La Banque ajoute d'abord 60 milliards de livres au programme existant de 375 milliards d'achats d'obligations du Trésor britannique (gilts). Créé en 2009, ce programme était saturé depuis plusieurs années.

Pareille initiative était attendue par la moitié des prévisionnistes sondés par Bloomberg, mais elle a suscité trois dissensions au sein du CPM. Les achats d'obligations d'État visent à diminuer leur rendement sur le marché obligataire. Ainsi, on espère réduire aussi les taux sur les autres types d'obligations fixés à partir de ceux des gilts pour faciliter le crédit.

On lance aussi un programme de 10 milliards de livres consacré à l'achat d'obligations d'entreprises non financières. Au CPM, cela a entraîné une voix dissidente.

Enfin, on crée une nouvelle initiative de 100 milliards de livres pour le financement à court terme des banques à un taux près du taux directeur. On veut ainsi s'assurer que les institutions jouent leur rôle de courroie de transmission de la politique monétaire en refilant aux emprunteurs la baisse du taux directeur, sans trop pénaliser les déposants qui ont déjà un rendement quasi nul sur leurs épargnes.

Il s'agit là d'une mesure originale pour éviter que les institutions financières parquent leurs réserves excédentaires à la banque centrale, comme c'est arrivé avec les initiatives de DQ lancées par la Réserve fédérale américaine, entre 2009 et 2014.

Les marchés financiers ont réagi à ces annonces-surprises : la Bourse a grimpé, tandis que la livre sterling a reculé face à la plupart des devises. Mercredi, elle s'échangeait contre 1,7440 dollar canadien. Jeudi, c'était 1,7116.

La Banque a aussi indiqué qu'une majorité des membres du CPM sont disposés à abaisser tout près de zéro le taux directeur en novembre, si nécessaire. Un taux négatif, comme au Japon, en zone euro, en Suisse, en Suède ou au Danemark, est toutefois exclu.

Les voix dissidentes jugent qu'il n'y a pas encore assez d'indicateurs économiques pour sortir tout de suite l'artillerie lourde.

C'est sans doute aussi ce que croit le chancelier de l'échiquier (l'équivalent du ministre des Finances) Philip Hammond, peu pressé de lancer un plan de relance budgétaire d'ici l'automne, même si M. Carney lui enjoint de le faire.

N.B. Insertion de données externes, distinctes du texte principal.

/-! ### modPlanner -/

@[simp] theorem State.modPlanner_params (f : Planner → Planner) (s : State) : (s.modPlanner f).params = s.params := rfl
@[simp] theorem State.modPlanner_pins (f : Planner → Planner) (s : State) : (s.modPlanner f).pins = s.pins := rfl
@[simp] theorem State.modPlanner_store (f : Planner → Planner) (s : State) : (s.modPlanner f).store = s.store := rfl
@[simp] theorem State.modPlanner_shaft (f : Planner → Planner) (s : State) : (s.modPlanner f).shaft = s.shaft := rfl
@[simp] theorem State.modPlanner_planner (f : Planner → Planner) (s : State) : (s.modPlanner f).planner = f s.planner := rfl
@[simp] theorem State.modPlanner_frame (f : Planner → Planner) (s : State) : (s.modPlanner f).frame = s.frame := rfl
@[simp] theorem State.modPlanner_run (f : Planner → Planner) (s : State) : (s.modPlanner f).run = s.run := rfl
@[simp] theorem State.modPlanner_func (f : Planner → Planner) (s : State) : (s.modPlanner f).func = s.func := rfl
@[simp] theorem State.modPlanner_needle (f : Planner → Planner) (s : State) : (s.modPlanner f).needle = s.needle := rfl
@[simp] theorem State.modPlanner_thread (f : Planner → Planner) (s : State) : (s.modPlanner f).thread = s.thread := rfl
@[simp] theorem State.modPlanner_table (f : Planner → Planner) (s : State) : (s.modPlanner f).table = s.table := rfl
@[simp] theorem State.modPlanner_notices (f : Planner → Planner) (s : State) : (s.modPlanner f).notices = s.notices := rfl
@[simp] theorem State.modPlanner_link (f : Planner → Planner) (s : State) : (s.modPlanner f).link = s.link := rfl
@[simp] theorem State.modPlanner_clock (f : Planner → Planner) (s : State) : (s.modPlanner f).clock = s.clock := rfl
@[simp] theorem State.modPlanner_pending (f : Planner → Planner) (s : State) : (s.modPlanner f).pending = s.pending := rfl

/-! ### modFrame -/

@[simp] theorem State.modFrame_params (f : Frame → Frame) (s : State) : (s.modFrame f).params = s.params := rfl
@[simp] theorem State.modFrame_pins (f : Frame → Frame) (s : State) : (s.modFrame f).pins = s.pins := rfl
@[simp] theorem State.modFrame_store (f : Frame → Frame) (s : State) : (s.modFrame f).store = s.store := rfl
@[simp] theorem State.modFrame_shaft (f : Frame → Frame) (s : State) : (s.modFrame f).shaft = s.shaft := rfl
@[simp] theorem State.modFrame_planner (f : Frame → Frame) (s : State) : (s.modFrame f).planner = s.planner := rfl
@[simp] theorem State.modFrame_frame (f : Frame → Frame) (s : State) : (s.modFrame f).frame = f s.frame := rfl
@[simp] theorem State.modFrame_run (f : Frame → Frame) (s : State) : (s.modFrame f).run = s.run := rfl
@[simp] theorem State.modFrame_func (f : Frame → Frame) (s : State) : (s.modFrame f).func = s.func := rfl
@[simp] theorem State.modFrame_needle (f : Frame → Frame) (s : State) : (s.modFrame f).needle = s.needle := rfl
@[simp] theorem State.modFrame_thread (f : Frame → Frame) (s : State) : (s.modFrame f).thread = s.thread := rfl
@[simp] theorem State.modFrame_table (f : Frame → Frame) (s : State) : (s.modFrame f).table = s.table := rfl
@[simp] theorem State.modFrame_notices (f : Frame → Frame) (s : State) : (s.modFrame f).notices = s.notices := rfl
@[simp] theorem State.modFrame_link (f : Frame → Frame) (s : State) : (s.modFrame f).link = s.link := rfl
@[simp] theorem State.modFrame_clock (f : Frame → Frame) (s : State) : (s.modFrame f).clock = s.clock := rfl
@[simp] theorem State.modFrame_pending (f : Frame → Frame) (s : State) : (s.modFrame f).pending = s.pending := rfl

/-! ### modRun -/

@[simp] theorem State.modRun_params (f : Run → Run) (s : State) : (s.modRun f).params = s.params := rfl
@[simp] theorem State.modRun_pins (f : Run → Run) (s : State) : (s.modRun f).pins = s.pins := rfl
@[simp] theorem State.modRun_store (f : Run → Run) (s : State) : (s.modRun f).store = s.store := rfl
@[simp] theorem State.modRun_shaft (f : Run → Run) (s : State) : (s.modRun f).shaft = s.shaft := rfl
@[simp] theorem State.modRun_planner (f : Run → Run) (s : State) : (s.modRun f).planner = s.planner := rfl
@[simp] theorem State.modRun_frame (f : Run → Run) (s : State) : (s.modRun f).frame = s.frame := rfl
@[simp] theorem State.modRun_run (f : Run → Run) (s : State) : (s.modRun f).run = f s.run := rfl
@[simp] theorem State.modRun_func (f : Run → Run) (s : State) : (s.modRun f).func = s.func := rfl
@[simp] theorem State.modRun_needle (f : Run → Run) (s : State) : (s.modRun f).needle = s.needle := rfl
@[simp] theorem State.modRun_thread (f : Run → Run) (s : State) : (s.modRun f).thread = s.thread := rfl
@[simp] theorem State.modRun_table (f : Run → Run) (s : State) : (s.modRun f).table = s.table := rfl
@[simp] theorem State.modRun_notices (f : Run → Run) (s : State) : (s.modRun f).notices = s.notices := rfl
@[simp] theorem State.modRun_link (f : Run → Run) (s : State) : (s.modRun f).link = s.link := rfl
@[simp] theorem State.modRun_clock (f : Run → Run) (s : State) : (s.modRun f).clock = s.clock := rfl
@[simp] theorem State.modRun_pending (f : Run → Run) (s : State) : (s.modRun f).pending = s.pending := rfl

/-! ### modFunc -/

@[simp] theorem State.modFunc_params (f : FuncUnit → FuncUnit) (s : State) : (s.modFunc f).params = s.params := rfl
@[simp] theorem State.modFunc_pins (f : FuncUnit → FuncUnit) (s : State) : (s.modFunc f).pins = s.pins := rfl
@[simp] theorem State.modFunc_store (f : FuncUnit → FuncUnit) (s : State) : (s.modFunc f).store = s.store := rfl
@[simp] theorem State.modFunc_shaft (f : FuncUnit → FuncUnit) (s : State) : (s.modFunc f).shaft = s.shaft := rfl
@[simp] theorem State.modFunc_planner (f : FuncUnit → FuncUnit) (s : State) : (s.modFunc f).planner = s.planner := rfl
@[simp] theorem State.modFunc_frame (f : FuncUnit → FuncUnit) (s : State) : (s.modFunc f).frame = s.frame := rfl
@[simp] theorem State.modFunc_run (f : FuncUnit → FuncUnit) (s : State) : (s.modFunc f).run = s.run := rfl
@[simp] theorem State.modFunc_func (f : FuncUnit → FuncUnit) (s : State) : (s.modFunc f).func = f s.func := rfl
@[simp] theorem State.modFunc_needle (f : FuncUnit → FuncUnit) (s : State) : (s.modFunc f).needle = s.needle := rfl
@[simp] theorem State.modFunc_thread (f : FuncUnit → FuncUnit) (s : State) : (s.modFunc f).thread = s.thread := rfl
@[simp] theorem State.modFunc_table (f : FuncUnit → FuncUnit) (s : State) : (s.modFunc f).table = s.table := rfl
@[simp] theorem State.modFunc_notices (f : FuncUnit → FuncUnit) (s : State) : (s.modFunc f).notices = s.notices := rfl
@[simp] theorem State.modFunc_link (f : FuncUnit → FuncUnit) (s : State) : (s.modFunc f).link = s.link := rfl
@[simp] theorem State.modFunc_clock (f : FuncUnit → FuncUnit) (s : State) : (s.modFunc f).clock = s.clock := rfl
@[simp] theorem State.modFunc_pending (f : FuncUnit → FuncUnit) (s : State) : (s.modFunc f).pending = s.pending := rfl
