theorem indexShaft_forward (hat : s.angle = some 359) (hlow : (s.nat .encCounts : Int) - 2 ≤ s.shaft.count)
    (hhigh : s.shaft.count ≤ s.nat .encCounts + 2) (hnone : ∀ t, s.takesAt 0 t = false) : indexShaft .forward us order s = { s with
      shaft := { s.shaft.noted with
        count := 0, revs := s.shaft.revs + 1, timedRev := true
        speed := if s.shaft.timedRev then speedOf us else s.shaft.speed } } := by
  have hcheck : s.indexCheck .forward = true := by simp [State.indexCheck, hlow, hhigh]
  have hindex : indexForward true us order (noteCount s) = { s with
      shaft := { s.shaft.noted with
        count := 0, revs := s.shaft.revs + 1, timedRev := true
        speed := if s.shaft.timedRev then speedOf us else s.shaft.speed } } := by
    rw [noteCount_of_turning hmotion]
    exact indexForward_at_zero (s := { s with shaft := s.shaft.noted }) us order (.inl hat)
      (fun t => Eq.trans (by cases t <;> rfl) (hnone t)) hmotion
  rw [indexShaft_of_synced _ _ _ hsynced]
  simp only [hcheck, if_true, hindex]
  exact followFlag_of_turning (by exact hmotion) _

section
variable (hquiet : 0 < s.nat .stopQuiet)
include hquiet

theorem indexShaft_reverse_failed (hcount : s.shaft.count < -2 ∨ 2 < s.shaft.count) :
    let u := takeCause .encoder s.store.cursor { s with shaft := s.shaft.noted }
    indexShaft .reverse us order s = { u with shaft := { u.shaft with count := s.nat .encCounts, synced := true, timedRev := false } } := by
  intro u
  obtain ⟨hshaft, hstills⟩ := takeCause_emergency_turning (c := .encoder) rfl s.store.cursor
    (s := { s with shaft := s.shaft.noted }) hmotion hquiet
  have hcheck : ¬ s.indexCheck .reverse = true := by
    simp only [State.indexCheck, Bool.and_eq_true, decide_eq_true_eq]
    omega
  have hnat : u.nat .encCounts = s.nat .encCounts := by simp only [u, State.nat, State.par, hstills.params]
  have hback : indexReverse u = { u with shaft := { u.shaft with count := s.nat .encCounts, synced := true, timedRev := false } } := by
    rw [← hnat]
    rfl
  rw [indexShaft_of_synced _ _ _ hsynced, noteCount_of_turning hmotion]
  simp only [hcheck, Bool.false_eq_true, if_false]
  change followFlag _ (indexReverse u) = _
  rw [hback]
  refine followFlag_of_turning ?_ _
  change u.shaft.motion = .turning
  rw [hshaft]
  exact hmotion

theorem indexShaft_forward_failed (hcount : s.shaft.count < (s.nat .encCounts : Int) - 2 ∨ (s.nat .encCounts : Int) + 2 < s.shaft.count)
    (hchan : ∀ t, s.takesAt 0 t = true → ∃ k, t = .channel k) :
    let u := takeCause .encoder s.store.cursor { s with shaft := s.shaft.noted }
    indexShaft .forward us order s = { u with shaft := { u.shaft with
      count := 0, revs := s.shaft.revs + 1, timedRev := true
      speed := if s.shaft.timedRev then speedOf us else s.shaft.speed } } := by
  intro u
  obtain ⟨hshaft, hstills⟩ := takeCause_emergency_turning (c := .encoder) rfl s.store.cursor
    (s := { s with shaft := s.shaft.noted }) hmotion hquiet
  have hcheck : s.indexCheck .forward = false := by
    simp only [State.indexCheck, Bool.and_eq_false_iff, decide_eq_false_iff_not]
    omega
  have humotion : u.shaft.motion = .turning := by rw [hshaft]; exact hmotion
  have hindex : indexForward false us order u = { u with shaft := { u.shaft with
      count := 0, revs := s.shaft.revs + 1, timedRev := true
      speed := if s.shaft.timedRev then speedOf us else s.shaft.speed } } := by
    rw [indexForward_at_zero us order (.inr rfl) (takesAt_of_idle hstills.params hstills.channels ?_) humotion, hshaft]
    · rfl
    · exact fun x hx => hchan x (Eq.trans (by cases x <;> rfl) hx)
  rw [indexShaft_of_synced _ _ _ hsynced, noteCount_of_turning hmotion]
  simp only [hcheck, Bool.false_eq_true, if_false]
  change followFlag _ (indexForward false us order u) = _
  rw [hindex]
  exact followFlag_of_turning (by exact humotion) _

M. Hammond appartient au gouvernement de Theresa May, favorable au Brexit. Il lui est donc difficile de reconnaître le choc économique que subit déjà le Royaume-Uni, selon la Banque d'Angleterre.

Les indicateurs économiques publiés jusqu'ici sont pourtant autant de signaux d'alerte : les indices des décideurs d'achat (PMI) de la fabrication, de la construction et des services sont tous passés sous la barre de 50. C'est le point de bascule entre croissance et contraction. La confiance des consommateurs est aussi fortement à la baisse.

La Banque d'Angleterre estime que le train de mesures annoncées jeudi permettra sans doute d'éviter une récession au royaume.

N'empêche. La prévision de croissance économique de 2017 est revue fortement à la baisse : de 2,3 % en mai, elle est désormais estimée à 0,8 %. Celle de 2018 est ramenée de 2,3 % à 1,8 %. Il s'agit des révisions les plus importantes en 23 ans.

M. Carney et son équipe reconnaissent que la baisse de la livre générera de l'inflation qui va dépasser la cible de 2 % au cours de la prochaine année. À tout prendre, c'est un moindre mal que de laisser s'enliser l'économie avec, à la clé, un risque de désinflation dure à endiguer.